Stored items:
=== Section Start ===
-- ==== Sys2Proof/Config.lean ====
section
/-! DEFINITION. The part's fixed sizes, each with the rule that gives it, and the free values: constants without a body that
stand for what the spec leaves open, so that no proof can use a value of theirs. -/

namespace Sys2Proof.Config

/-- Size of the attached table memory: 64 MiB (R57, R125). -/
abbrev memorySize : Nat := 67108864
/-- Bytes of a bucket and of a spill record (R59, R103). -/
abbrev bucketBytes : Nat := 64
/-- Bytes of a slot, the spare byte included (R157). -/
abbrev slotBytes : Nat := 30
/-- Positions of the spill ring and bytes of its region (R103). -/
abbrev ringPositions : Nat := 512
abbrev ringBytes : Nat := 32768
/-- Cell records on chip (R61) and the most that may be pinned (R75). -/
abbrev cacheRecords : Nat := 32
abbrev pinLimit : Nat := 24
/-- Places of the report queue, and how many of them Position frames may take (R158). -/
abbrev queuePlaces : Nat := 48
abbrev positionPlaces : Nat := 40
/-- The occupancy reached by a high-water crossing and by a low-water crossing (R162, R163). -/
abbrev highWater : Nat := 36
abbrev lowWater : Nat := 12
/-- Frames of a forward buffer (R143), requests of the management request buffer (R143), write-back entries (R99). -/
abbrev forwardPlaces : Nat := 8
abbrev requestPlaces : Nat := 4
abbrev writebackPlaces : Nat := 8
/-- Spill writes and drain reads that may be outstanding (R106, R107). -/
abbrev spillWriteLimit : Nat := 4
abbrev drainReadLimit : Nat := 4
/-- Entries of a settle queue (R85) and of a sync history (R117). -/
abbrev settlePlaces : Nat := 12
abbrev historyPlaces : Nat := 4
/-- Buckets one walk may read and matches it may collect (R68, R69). -/
abbrev walkBuckets : Nat := 4
abbrev walkMatches : Nat := 4
/-- Counts of a turn, of a quarter turn and of a compensation segment (R8, R9, R12). -/
abbrev turn : Int := 16777216
abbrev quarterTurn : Int := 4194304
abbrev segment : Int := 65536
/-- The signed 32-bit limits of a block coordinate (R22). -/
abbrev coordMax : Int := 2147483647
abbrev coordMin : Int := -2147483648
/-- Modulus of sync indices and pose generations (R21, R114). -/
abbrev indexModulus : Nat := 65536
/-- The timebase's top value, which it holds once reached (R109). -/
abbrev timebaseMax : Nat := 18446744073709551615
/-- Ticks of a lock-up (R111), of a sync pulse (R116), of the settle phase of initialization (R130). -/
abbrev lockUpTicks : Nat := 1048576
abbrev pulseTicks : Nat := 2000
abbrev settlePhaseTicks : Nat := 20000
/-- First refreshes of initialization (R130). -/
abbrev firstRefreshes : Nat := 8
/-- The most refreshes owed (R125, R137). -/
abbrev owedLimit : Nat := 8
/-- Nanoseconds of a tick (R109) and ticks of a microsecond (R130). -/
abbrev tickNs : Nat := 10
abbrev ticksPerUs : Nat := 100

/-- DESIGN CHOICE (log 5). What a byte of table memory that nothing has written since the latest hard reset holds, by the
number of hard resets before it and its address: R125 leaves the contents unspecified. -/
opaque unspecifiedByte : Nat → Nat → Byte

/-- DESIGN CHOICE (logs 2, 7, 8). The n-th choice among orders that the spec leaves open (R71, R164 and the like). -/
opaque freeChoice : Nat → Nat

/-- DESIGN CHOICE (log 9). The sync index of a Steer frame produced before the head's first sync expiry (R54 names none). -/
opaque unstatedSteerIndex : Nat → BitVec 16

/-- DESIGN CHOICE (log 10). The cell key bytes of a READ_CELL answer for an invalid record (R61: "Its other fields are not
kept"; R174 still lists the key). -/
opaque unstatedCellKey : Nat → BitVec 48

/-- DESIGN CHOICE (log 36). The unsigned 64-bit timestamp field of a Capture payload for a timestamp below 0 (R117 gives the
difference; R155 gives the field no such value). -/
opaque unstatedTimestamp : Int → BitVec 64

/-- DESIGN CHOICE (log 41). What READ_TIME's 8-byte time of the next epoch shows when that time lies beyond 2^64 - 1 (R122;
R109 gives the timebase no such value). -/
opaque unstatedEpoch : Nat → BitVec 64

end Sys2Proof.Config
end

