-- ==== Sys2Proof/Machine/Codes.lean ====
section
/-! DEFINITION. The code tables of R154 to R156 and R173: what each state, mark, cause, fault, status and requester is as one
byte of a frame or an answer. -/

namespace Sys2Proof.Machine
open Sys2Proof

/-- Tracking and context states (R154). -/
def CtxState.code : CtxState → Nat
  | .offline => 0 | .disabled => 1 | .locked => 2 | .coasting => 3
  | .searching => 4 | .settling => 5 | .lost => 6 | .parked => 7

/-- STATE causes (R155). -/
def StateCause.code : StateCause → Nat
  | .returnLost => 1 | .returnFound => 2 | .slip => 3 | .coastLimit => 4 | .searchExhausted => 5 | .anchored => 6
  | .anchorFail => 7 | .silence => 8 | .motionCommand => 9 | .aim => 10 | .disable => 11 | .enable => 12
  | .park => 13 | .wake => 14

/-- Fault codes (R155). -/
def FaultKind.code : FaultKind → Nat
  | .linkSilent => 1 | .sampleSequence => 2 | .searchExhausted => 3 | .anchorFail => 4 | .distSlip => 5
  | .cellOverflow => 6 | .captureRefused => 7 | .triggerOverrun => 8
  | .refLost => 16 | .badLink => 17 | .chainLimit => 18 | .spillFull => 19

/-- Status codes (R156). -/
def Status.code : Status → Nat
  | .ok => 0 | .badLength => 1 | .badValue => 2 | .wrongState => 3 | .notReady => 4
  | .align => 5 | .address => 6 | .pinLimit => 7 | .unknownKind => 8

/-- Service states (R173). -/
def ServiceState.code : ServiceState → Nat
  | .start => 0 | .init => 1 | .active => 2 | .hold => 3 | .quiescing => 4 | .standby => 5 | .waking => 6

/-- Memory states (R173). -/
def MemState.code : MemState → Nat
  | .uninitialized => 0 | .initializing => 1 | .ready => 2 | .selfRefresh => 3 | .exiting => 4

/-- Reference states (R173). -/
def RefState.code : RefState → Nat
  | .free => 0 | .acquiring => 1 | .locked => 2 | .holdover => 3

/-- Time quality (R155). -/
def TimeQuality.code : TimeQuality → Nat
  | .free => 0 | .holdover => 1 | .locked => 2

/-- The requester of an access (R173). -/
def Access.requesterCode : Access → Nat
  | .walk _ => 0 | .writeback _ _ => 1 | .spill _ => 2 | .mgmt _ => 3 | .refresh => 4

/-- Point states (R173). -/
def PointState.code : PointState → Nat
  | .open => 0 | .captured => 1 | .disabled => 2

/-- Slots (R173). -/
def Slot.code : Slot → Nat
  | .a => 0 | .b => 1

/-- Capture modes (R173). -/
def CaptureMode.code : CaptureMode → Nat
  | .auto => 0 | .triggered => 1

/-- Interleave codes (R172). -/
def Interleave.code : Interleave → Nat
  | .k2 => 0 | .k8 => 1 | .k32 => 2 | .m1 => 3

/-- The bytes of an interleave (R125). -/
def Interleave.bytes : Interleave → Nat
  | .k2 => 2048 | .k8 => 8192 | .k32 => 32768 | .m1 => 1048576

/-- Event kinds (R155). -/
def Event.code : Event → Nat
  | .state _ _ _ => 1 | .fault _ _ => 2 | .timeQuality _ _ _ => 3 | .triggerExpired _ _ => 4 | .decimation _ _ => 5

/-- The code of an event slot's content: its event's kind, or 0 when empty (R173). -/
def slotCode : Option HeldEvent → Nat
  | some h => h.event.code
  | none => 0

/-- The visiting pointer's code: 0 to 3 for a head's slot, 255 for the part slot (R173); the subject codes of R155. -/
def subjectCode : Option Head → Nat
  | some n => headNumber n
  | none => 255

/-- Frame kind of a report frame (R153). -/
def ReportKind.code : ReportKind → Nat
  | .position => kindPosition | .capture => kindCapture | .event => kindEvent | .answer _ => kindAnswer

/-- The request kind codes of R156. -/
def Work.kind : Work → Nat
  | .tableConfig _ _ _ => 11
  | .pinForCharge _ => 18
  | .pinForWalk _ => 18
  | .pointBlocked _ _ _ => 20
  | .pointWrite _ _ => 20
  | .memWriteBlocked _ _ => 15
  | .memWrite _ _ => 15
  | .memRead _ _ => 5
  | .setActive => 23
  | .setStandby => 23
  | .setWake => 23
  | .restart => 24

/-- The event data of a held event: twelve bytes, laid out by kind, the rest 0 (R155). -/
def Event.data : Event → List Byte
  | .state old new cause => padTo 12 [byteOf old.code, byteOf new.code, byteOf cause.code]
  | .fault kind detail => padTo 12 (byteOf kind.code :: natLE 8 detail)
  | .timeQuality old new time => padTo 12 ([byteOf old.code, byteOf new.code] ++ natLE 8 time)
  | .triggerExpired index time => padTo 12 (natLE 2 index ++ natLE 8 time)
  | .decimation v doubled => padTo 12 ([byteOf v.h0, byteOf v.h1, byteOf v.h2, byteOf v.h3] ++ markByte doubled)

/-- An Event payload: kind, subject, superseded mark, data (R155). -/
def eventPayload (subject : Option Head) (h : HeldEvent) : List Byte :=
  [byteOf h.event.code, byteOf (subjectCode subject)] ++ markByte h.superseded ++ h.event.data

end Sys2Proof.Machine
end

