-- ==== Sys2Proof/Machine/Captures.lean ====
section
/-! DEFINITION. The capture unit's shared operations (Chapter 4): eligibility, the settle queue, the capture condition, the
tests of an attempt, a capture made or refused, and the hand-on of samples to the report unit. -/

namespace Sys2Proof.Machine
open Sys2Proof

/-! ### Settle queues -/

/-- An eligible sample worked into a settle queue (R88). -/
def SettleQueue.push (q : SettleQueue) (cand : Candidate) (gen index : Nat) (pos : Vec3) (inWin : Bool) : SettleQueue :=
  let keep : Bool := match q.candidate with
    | some c => c.bucket = cand.bucket && c.slot = cand.slot && q.poseGen = some gen &&
        q.entries.getLast?.any fun (e : SettleEntry) => index = indexAfter e.index
    | none => false
  if keep then
    let es : List SettleEntry := q.entries ++ [⟨index, pos, inWin⟩]
    { q with entries := es.drop (es.length - Config.settlePlaces) }
  else ⟨[⟨index, pos, inWin⟩], some cand, some gen⟩

/-- The newest k entries, oldest of them first (R90, R92). -/
def SettleQueue.newest (q : SettleQueue) (k : Nat) : List SettleEntry := q.entries.drop (q.entries.length - k)

/-- The newest entries that are in window without a break (R85). -/
def SettleQueue.run (q : SettleQueue) : Nat := (q.entries.reverse.takeWhile SettleEntry.inWindow).length

/-- Head n's settle queue is cleared (R86, R89). -/
def State.clearSettle (s : State) (n : Head) : State := s.setSettle n SettleQueue.empty

/-- All four settle queues are cleared (R89). -/
def State.clearAllSettle (s : State) : State := { s with settle := .all SettleQueue.empty }

/-! ### Eligibility and the capture condition -/

/-- The candidate of an eligible sample, or none where the sample is not eligible (R86, R87). -/
def State.eligible (s : State) (h : Handed) : Option (BlockPos × Point) :=
  match h.sample.block, h.result.recordOf with
  | some b, some r =>
    if h.sample.tracking = .locked && s.service = .active && !h.sample.flags.any && !r.incomplete then
      (nearestPoint b.pos r.points).map fun p => (b, p)
    else none
  | _, _ => none

/-- The capture condition but for the trigger, which is read at the attempt (R90, R91). -/
def settled (q : SettleQueue) (p : Point) : Bool :=
  p.state = .open && q.entries.length ≥ p.settle && (q.newest p.settle).all SettleEntry.inWindow

/-- Head n has an attempt that waits (R92). -/
def State.attemptWaits (s : State) (n : Head) : Bool := s.capture.waiting.any fun a => a.head = n

/-- The settle work of a sample that reaches the capture unit: not eligible, it clears the queue and is handed on; eligible,
it is worked in, and it is handed on unless the condition holds and an attempt waits (R86 to R92, R98). -/
def State.settleWork (s : State) (n : Head) (h : Handed) : State :=
  match s.eligible h with
  | none => (s.clearSettle n).reportSample n h
  | some (b, p) =>
    let q := (s.settle.get n).push ⟨p.bucket, p.slot, p.id⟩ b.gen h.sample.index b.pos (inWindow b.pos p)
    let s := s.setSettle n q
    if settled q p then { s with capture := { s.capture with waiting := s.capture.waiting ++ [⟨n, h, p⟩] } }
    else s.reportSample n h

/-- A sample reaches the capture unit: behind an attempt of its head that waits, it waits too (R92). -/
def State.toCapture (s : State) (n : Head) (h : Handed) : State :=
  if s.attemptWaits n then s.setBehind n (s.behind.get n ++ [h]) else s.settleWork n h

/-- The samples that waited behind an attempt that has ended follow in their order (R92). -/
def State.followBehind (s : State) (n : Head) : State :=
  (s.behind.get n).foldl (fun s h => s.toCapture n h) (s.setBehind n [])

/-- The sample of an attempt that has ended is handed on, and those behind it follow (R92, R98). -/
def State.endAttempt (s : State) (a : Attempt) : State := (s.reportSample a.head a.handed).followBehind a.head

/-- The waiting attempts for which p holds are dropped: no test, no number, no fault; their samples are handed on (R92). R98
orders the samples of each head only; among heads they go in the order in which the attempts waited, each followed by the
samples behind it (DESIGN CHOICE, log 37). -/
def State.dropAttempts (s : State) (p : Attempt → Bool) : State :=
  (s.capture.waiting.filter p).foldl State.endAttempt
    { s with capture := { s.capture with waiting := s.capture.waiting.filter fun a => !p a } }

/-! ### The tests of an attempt (R93) -/

/-- A management write over a slot is in hand and not complete: a POINT_STATE that did not merge, or a MEM_WRITE whose range
overlaps the slot (test 2 of R93). -/
def State.writeInHand (s : State) (b : Nat) (sl : Slot) : Bool :=
  match s.mgmt.inHand.map InHand.work with
  | some (.pointBlocked b' sl' _) => b = b' && sl = sl'
  | some (.pointWrite b' sl') => b = b' && sl = sl'
  | some (.memWriteBlocked a bs) => overlap a bs.length (slotAddress s.lookup.base b sl) Config.slotBytes
  | some (.memWrite a bs) => overlap a bs.length (slotAddress s.lookup.base b sl) Config.slotBytes
  | _ => false

/-- The write-back queue holds an entry for a slot in a phase. -/
def wbHas (q : List WbEntry) (b : Nat) (sl : Slot) (ph : WbPhase) : Bool :=
  q.any fun e => e.bucket = b && e.slot = sl && e.phase = ph

/-- Where a capture's record has room reserved (R93). -/
inductive Room where
  | queue | ring
  deriving DecidableEq, Repr

/-- How the tests end (R93). -/
inductive Verdict where
  /-- Test 1 or 6 failed; full says that the ring holds 512 records. -/
  | refused (full : Bool)
  | deferred
  | pass (room : Room)
  deriving DecidableEq, Repr

/-- The tests of R93 in their order. -/
def State.captureTests (s : State) (b : Nat) (sl : Slot) : Verdict :=
  let q := s.capture.writeback
  if s.capture.nextNumber.isNone then .refused false
  else if s.writeInHand b sl then .deferred
  else if wbHas q b sl .writing then .deferred
  else if q.length ≥ Config.writebackPlaces && !wbHas q b sl .waiting then .deferred
  else if s.spill.count = 0 && s.report.placeFree then .pass .queue
  else if s.spill.count ≥ Config.ringPositions then .refused true
  else if !s.spill.configured then .refused false
  else if s.spill.writes.length ≥ Config.spillWriteLimit then .deferred
  else .pass .ring

/-- The trigger part of the condition, read at the attempt's tests (R90, R91). -/
def State.triggerMet (s : State) (n : Head) (p : Point) : Bool :=
  p.mode = .auto || (s.headTime.get n).trigger.isSome

/-! ### A capture made (R96, R97) -/

/-- The next capture number after a number has been taken (R95, R96). -/
def numberAfter (k : Nat) : Option Nat := if k ≥ 4294967295 then none else some (k + 1)

/-- The captured state of a slot joins the write-back queue, or a WAITING entry takes it (R96, R99). -/
def queueCaptured (q : List WbEntry) (b : Nat) (sl : Slot) (head number : Nat) : List WbEntry :=
  if wbHas q b sl .waiting then
    q.map fun e => if e.bucket = b && e.slot = sl && e.phase = .waiting then
      { e with enabled := true, captured := true, capHead := head, capNumber := number } else e
  else q ++ [⟨b, sl, true, true, head, number, .waiting⟩]

/-- The timestamp field of a Capture payload, unsigned in 8 bytes (R155); of a timestamp below 0 a free value (log 36). -/
def timestampField (t : Int) : List Byte :=
  if t < 0 then natLE 8 (Config.unstatedTimestamp t).toNat else natLE 8 t.toNat

/-- The capture record as the 42 bytes of a Capture payload (R97, R155). -/
def capturePayload (number : Nat) (n : Head) (p : Point) (m : MeasuredSample) (quality : TimeQuality)
    (es : List SettleEntry) (gen : Nat) : List Byte :=
  let mean := meanPosition (es.map SettleEntry.pos)
  natLE 4 number ++ [byteOf (headNumber n), byteOf p.slot.code] ++ natLE 2 p.id ++ natLE 2 p.bucket ++
    natLE 2 m.index ++ timestampField m.timestamp ++ [byteOf quality.code, byteOf p.settle] ++ vecLE 4 mean ++
    vecLE 2 (clampDeviation (deviation mean p.nominal)) ++ natLE 2 gen

/-- A capture record placed where room was reserved: in the report queue, or at the ring's write position with its spill
write requested (R105, R106). -/
def State.placeRecord (s : State) (room : Room) (payload : List Byte) : State :=
  match room with
  | .queue => s.enqueueReserved ⟨.capture, payload⟩
  | .ring =>
    let sp := s.spill
    let sp' : Spill := { sp with
      writePos := (sp.writePos + 1) % Config.ringPositions
      count := sp.count + 1
      writes := sp.writes ++ [⟨sp.writePos, payload⟩] }
    { s with spill := sp' }.requestSpill (.write sp.writePos)

/-- The key of the record the attempt's sample carried (R93). -/
def attemptKey (a : Attempt) : CellKey :=
  match a.handed.result.recordOf with
  | some r => r.key
  | none => ⟨0, 0, 0⟩

/-- A capture is made, as one change (R96). -/
def State.makeCapture (s : State) (a : Attempt) (room : Room) (number : Nat) (q : SettleQueue) : State :=
  let n := a.head
  let payload := capturePayload number n a.point a.handed.sample s.time.quality (q.newest a.point.settle)
    (q.poseGen.getD 0)
  let s := { s with
    lookup := s.lookup.applyUpdate (attemptKey a) a.point.bucket a.point.slot (headNumber n) number
    capture := { s.capture with
      nextNumber := numberAfter number
      writeback := queueCaptured s.capture.writeback a.point.bucket a.point.slot (headNumber n) number } }
  ((s.clearSettle n).idleTrigger n).placeRecord room payload

/-- Room is reserved where the tests found it (tests 5 and 8 of R93). -/
def State.reserveRoom (s : State) : Room → State
  | .queue => s.reserve
  | .ring => s

/-- A reservation is released (R93, R166). -/
def State.releaseRoom (s : State) : Room → State
  | .queue => s.release
  | .ring => s

/-- A capture refused: the queue cleared and CAPTURE_REFUSED raised, with SPILL_FULL for a full ring (R95). -/
def State.refuseCapture (s : State) (a : Attempt) (full : Bool) : State :=
  let s := (s.clearSettle a.head).raise (some a.head) .captureRefused a.handed.sample.index
  if full then s.raise none .spillFull (headNumber a.head) else s

/-- The running attempt after its tests have passed: the capture update and what its answer decides (R93). -/
def State.updateAndMake (s : State) (a : Attempt) (room : Room) : State :=
  let q := s.settle.get a.head
  let s := s.reserveRoom room
  match s.capture.nextNumber, s.lookup.updateAnswer (attemptKey a) a.point.bucket a.point.slot with
  | some k, .applied => s.makeCapture a room k q
  | _, .stale => (s.releaseRoom room).clearSettle a.head
  | _, _ => s.releaseRoom room

/-- The attempt's own work, from its first test to its end (R91 to R96). -/
def State.runAttempt (s : State) (a : Attempt) : State :=
  if !s.triggerMet a.head a.point then s
  else match s.captureTests a.point.bucket a.point.slot with
    | .refused full => s.refuseCapture a full
    | .deferred => s
    | .pass room => s.updateAndMake a room

/-- The attempt in progress set or cleared (R92). -/
def State.setAttempt (s : State) (h : Option Head) : State := { s with capture := { s.capture with attempt := h } }

/-- One capture attempt: it runs with its head as the attempt in progress, and its sample is handed on when it has ended
(R92, R98). -/
def State.attempt (s : State) (a : Attempt) (rest : List Attempt) : State :=
  let s := { s with capture := { s.capture with waiting := rest, attempt := some a.head } }
  ((s.runAttempt a).setAttempt none).endAttempt a

end Sys2Proof.Machine
end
=== Section End ===
*Requirement*: Restate word for word only the lines above from the line containing "(nearestPoint b.pos r.points).map" to the line containing "p.state = .open", both of them included.

*Response for this exercise*:
      (nearestPoint b.pos r.points).map fun p => (b, p)
    else none
  | _, _ => none

/-- The capture condition but for the trigger, which is read at the attempt (R90, R91). -/
def settled (q : SettleQueue) (p : Point) : Bool :=
  p.state = .open && q.entries.length ≥ p.settle && (q.newest p.settle).all SettleEntry.inWindow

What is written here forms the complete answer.